Total Stages: 8 Final Image Size (Current): ~350MB

3.2 Proposed Alpine Dockerfile

Changes Required: Stages 2, 4, 5, 6, 7, 8

Stage 2: gosu-builder (Debian → Alpine)

Before (Debian):

FROM --platform=$BUILDPLATFORM golang:1.25-trixie AS gosu-builder
RUN apt-get update && apt-get install -y --no-install-recommends \
    git clang lld && \
    rm -rf /var/lib/apt/lists/*
RUN xx-apt install -y gcc libc6-dev

After (Alpine):

FROM --platform=$BUILDPLATFORM golang:1.25-alpine AS gosu-builder
RUN apk add --no-cache git clang lld
RUN xx-apk add --no-cache gcc musl-dev

Size Impact: -15MB (Alpine base smaller)

Stage 4: backend-builder (Debian → Alpine)

Before (Debian):

FROM --platform=$BUILDPLATFORM golang:1.25-trixie AS backend-builder
RUN apt-get update && apt-get install -y --no-install-recommends \
    clang lld && \
    rm -rf /var/lib/apt/lists/*
RUN xx-apt install -y gcc libc6-dev libsqlite3-dev

After (Alpine):

FROM --platform=$BUILDPLATFORM golang:1.25-alpine AS backend-builder
RUN apk add --no-cache clang lld
RUN xx-apk add --no-cache gcc musl-dev sqlite-dev

Size Impact: -10MB

Stage 5: caddy-builder (Debian → Alpine)

Before (Debian):

FROM --platform=$BUILDPLATFORM golang:1.25-trixie AS caddy-builder
RUN apt-get update && apt-get install -y --no-install-recommends git && \
    rm -rf /var/lib/apt/lists/*

After (Alpine):

FROM --platform=$BUILDPLATFORM golang:1.25-alpine AS caddy-builder
RUN apk add --no-cache git

Size Impact: -8MB

Stage 6: crowdsec-builder (Debian → Alpine)

Before (Debian):

FROM --platform=$BUILDPLATFORM golang:1.25.6-trixie AS crowdsec-builder
RUN apt-get update && apt-get install -y --no-install-recommends \
    git clang lld && \
    rm -rf /var/lib/apt/lists/*
RUN xx-apt install -y gcc libc6-dev

After (Alpine):

FROM --platform=$BUILDPLATFORM golang:1.25.6-alpine AS crowdsec-builder
RUN apk add --no-cache git clang lld
RUN xx-apk add --no-cache gcc musl-dev

Size Impact: -12MB

Stage 7: crowdsec-fallback (Debian → Alpine)

Before (Debian):

FROM debian:trixie-slim AS crowdsec-fallback
RUN apt-get update && apt-get install -y --no-install-recommends \
    curl ca-certificates tar && \
    rm -rf /var/lib/apt/lists/*

After (Alpine):

FROM alpine:3.23 AS crowdsec-fallback
RUN apk add --no-cache curl ca-certificates
# tar is already available via busybox

Size Impact: -100MB (Debian slim → Alpine base)

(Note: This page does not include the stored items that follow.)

-- ==== Sys2Proof/Machine/Commit.lean ====
section
/-! DEFINITION. Staged writes and commits (02_rack_time.md, R38 to R52; 04_wygel_instructions.md, R126 to R133): STG and
CMT, the instant at which the epoch flips, what each changed register brings about then, the drain and the resync. -/

namespace Sys2Proof.Machine

/-- A refused access recorded in CSP_ERR and counted (R156, R157): cause, source (0 manager thread, 1 fold thread, 2 debug
access port), thread, address. -/
def Dev.cspErr (d : Dev) (cause source thread addr : Nat) : Dev :=
  let d := ((d.fset CSP_ERR.ADDR addr).fset CSP_ERR.CAUSE cause).fset CSP_ERR.SOURCE source
  ((d.fset CSP_ERR.THREAD thread).fset CSP_ERR.VALID 1).fadd CSP_ERR_COUNT.COUNT 1

/-! STG (R127 to R129) -/

/-- STG and every form of CMT wait while a soft reset is in progress (R646): the thread issues it later. -/
def afterSoft (f : Dev → Dev) (d : Dev) : Dev := if d.fget CSP_STATUS.PHASE = 4 then d else f d

/-- A staged write of a thread (R127): the exceptions in their order, else the write is appended. -/
def Dev.stage (t rd ra rb width : Nat) : Dev → Dev :=
  afterSoft <| Dev.issue t true true fun d th =>
    let a := (th.g ra).toNat % 2 ^ 48
    let n := (th.g rb).toNat % 16
    let ws := d.setWrites n
    if a % width ≠ 0 then d.trap t 4 (a % 2 ^ 32)
    else match regAt a with
      | none => d.trap t 6 (a % 2 ^ 32)
      | some r =>
        if r.k.stagedMask = 0 then d.trap t 6 (a % 2 ^ 32)
        else if d.setState n ≠ 1 ∨ 4096 ≤ ws.length then d.trap t 0xB (a % 2 ^ 32)
        else
          let w : StagedWrite := ⟨a, width, if width = 8 then th.g rd else th.g rd &&& mask 0 32, t⟩
          let d := { d with commits := { d.commits with sets := Tab.set d.commits.sets n (ws ++ [w]) } }
          d.retire t th

/-- STG.W. -/
def execStgW (t : Fin 64) (rd ra rb : Fin 32) (s : State) : Result := onDev s (Dev.stage t rd ra rb 4)

/-- STG.D. -/
def execStgD (t : Fin 64) (rd ra rb : Fin 32) (s : State) : Result := onDev s (Dev.stage t rd ra rb 8)

/-! CMT (R130 to R133) -/

/-- The instant R38 orders a commit after: the latest pending one, else that of the last commit whose epoch flipped. -/
def Dev.lastInstant (d : Dev) : Option Nat :=
  match d.commits.order.getLast? with
  | some n => some (d.setInstant n)
  | none => d.commits.lastFlip

/-- Does a set write the placement entry of a field that changes now (R38, R375)? -/
def Dev.writesBusy (d : Dev) (ws : List StagedWrite) : Bool :=
  ws.any fun w => match w.reg with
    | some r => r.k == .TMP_FIELD1 && d.fon TMP_FIELD0.MIGRATING r.i
    | none => false

/-- The status of a commit of set `n` for instant `T` (R38, R39). -/
def Dev.commitStatus (d : Dev) (n T : Nat) : Nat :=
  let ws := d.setWrites n
  let b := d.viewSets d.commits.order
  let same := (d.commits.order.filter fun m => d.setInstant m == T).map fun m => (d.setWrites m).length
  let after := match d.lastInstant with
    | none => 0
    | some x => if T < x then 5 else if x < T ∧ T < x + 65536 then 6 else if T = x ∧ 4096 < same.sum + ws.length then 11 else 0
  if !d.timeGood then 4
  else if d.inFault then 10
  else if T < d.now + 2048 then 2
  else if d.now + 2 ^ 30 < T then 3
  else if after ≠ 0 then after
  else if d.writesBusy ws then 7
  else if admissible d b (b.viewWrites b ws) ws then 0
  else 8

/-- The status of a set's commit, with event COMMIT (R133). -/
def Dev.commitEnds (d : Dev) (n state status : Nat) : Dev :=
  let d := ((d.fset TIM_COMMIT_STAT.STATE state 0 n).fset TIM_COMMIT_STAT.LAST_STATUS status 0 n).eventAll 0
  if status = 0 then d else d.commitFinal n status

/-- The frames that the pending commits place fields on (R374), by their keys. -/
def Dev.reservedKeys (d : Dev) : List Nat :=
  (d.commits.order.foldl (fun (x : Dev × List Nat) n =>
    let ws := d.setWrites n
    let v := x.1.viewWrites x.1 ws
    (v, x.2 ++ (v.placements ws).map fun y => frameKey y.2.1 y.2.2)) (d, [])).2

/-- A commit accepted: pending, its load still to come, ports of its reservations held, frames it places on reserved (R41,
R201, R204, R374). -/
def Dev.commitAccept (d : Dev) (n : Nat) : Dev :=
  let ws := d.setWrites n
  let b := d.viewSets d.commits.order
  let v := b.viewWrites b ws
  let fresh := match d.commits.order.head? with | some m => d.setInstant m == d.setInstant n | none => true
  let d := if d.commits.loaded && fresh then
      { d with commits := { d.commits with loaded := false, inactive := [] } } else d
  let d := { d with commits := { d.commits with order := d.commits.order ++ [n] } }
  let d := ((List.range 128).filter v.carriesRidge).foldl (fun (d : Dev) (p : Nat) =>
    (d.setLanePort p { d.lanePort p with heldFor := (d.lanePort p).heldFor ++ [n] }).holdFull p) d
  (v.placements ws).foldl (fun (d : Dev) (x : Nat × Nat × Nat) => d.setFrame x.2.1 x.2.2 .reserved) d

/-- g[rd] and Z as CMT leaves them. -/
def Dev.cmtRetire (d : Dev) (t rd value : Nat) (z : Bool) : Dev :=
  let th := (d.thr t).setG rd (BitVec.ofNat 64 value)
  d.retire t { th with flags := { th.flags with z := z } }
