-- ==== Sys2Proof/Machine/Core.lean ====
section
/-! DEFINITION. The machine as the host runs it. -/

def Sys2Proof.core : Host.Core := {
  State := Sys2Proof.Machine.State
  Fault := Sys2Proof.Machine.Fault
  Refusal := Sys2Proof.Machine.Refusal
  step := Sys2Proof.Machine.step
  reset := Sys2Proof.Machine.State.reset }
end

Stage 8: Final Runtime (Debian → Alpine)

Before (Debian):

FROM debian:trixie-slim
RUN apt-get update && apt-get install -y --no-install-recommends \
    bash ca-certificates libsqlite3-0 sqlite3 tzdata curl gettext-base libcap2-bin libc-ares2 binutils && \
    apt-get upgrade -y && \
    rm -rf /var/lib/apt/lists/*

After (Alpine):

FROM alpine:3.23
RUN apk add --no-cache \
    bash ca-certificates sqlite-libs sqlite tzdata curl gettext libcap c-ares binutils

Size Impact: -100MB (Debian slim → Alpine runtime)

3.3 Complete Dockerfile Diff

Summary of Changes:

# Build Stages (golang base images)
- FROM --platform=$BUILDPLATFORM golang:1.25-trixie
+ FROM --platform=$BUILDPLATFORM golang:1.25-alpine

# Fallback Stage
- FROM debian:trixie-slim
+ FROM alpine:3.23

# Final Runtime Stage
- FROM debian:trixie-slim@sha256:...
+ FROM alpine:3.23@sha256:...

# Package Manager Commands
- RUN apt-get update && apt-get install -y --no-install-recommends \
-    <packages> && \
-    rm -rf /var/lib/apt/lists/*
+ RUN apk add --no-cache <packages>

# Cross-Compilation Package Install
- RUN xx-apt install -y gcc libc6-dev
+ RUN xx-apk add --no-cache gcc musl-dev

# Package Name Changes
- libsqlite3-dev → sqlite-dev
- libc6-dev → musl-dev
- gettext-base → gettext
- libsqlite3-0 → sqlite-libs
- libcap2-bin → libcap
- libc-ares2 → c-ares

Lines Changed: ~50 lines (out of ~450 total Dockerfile)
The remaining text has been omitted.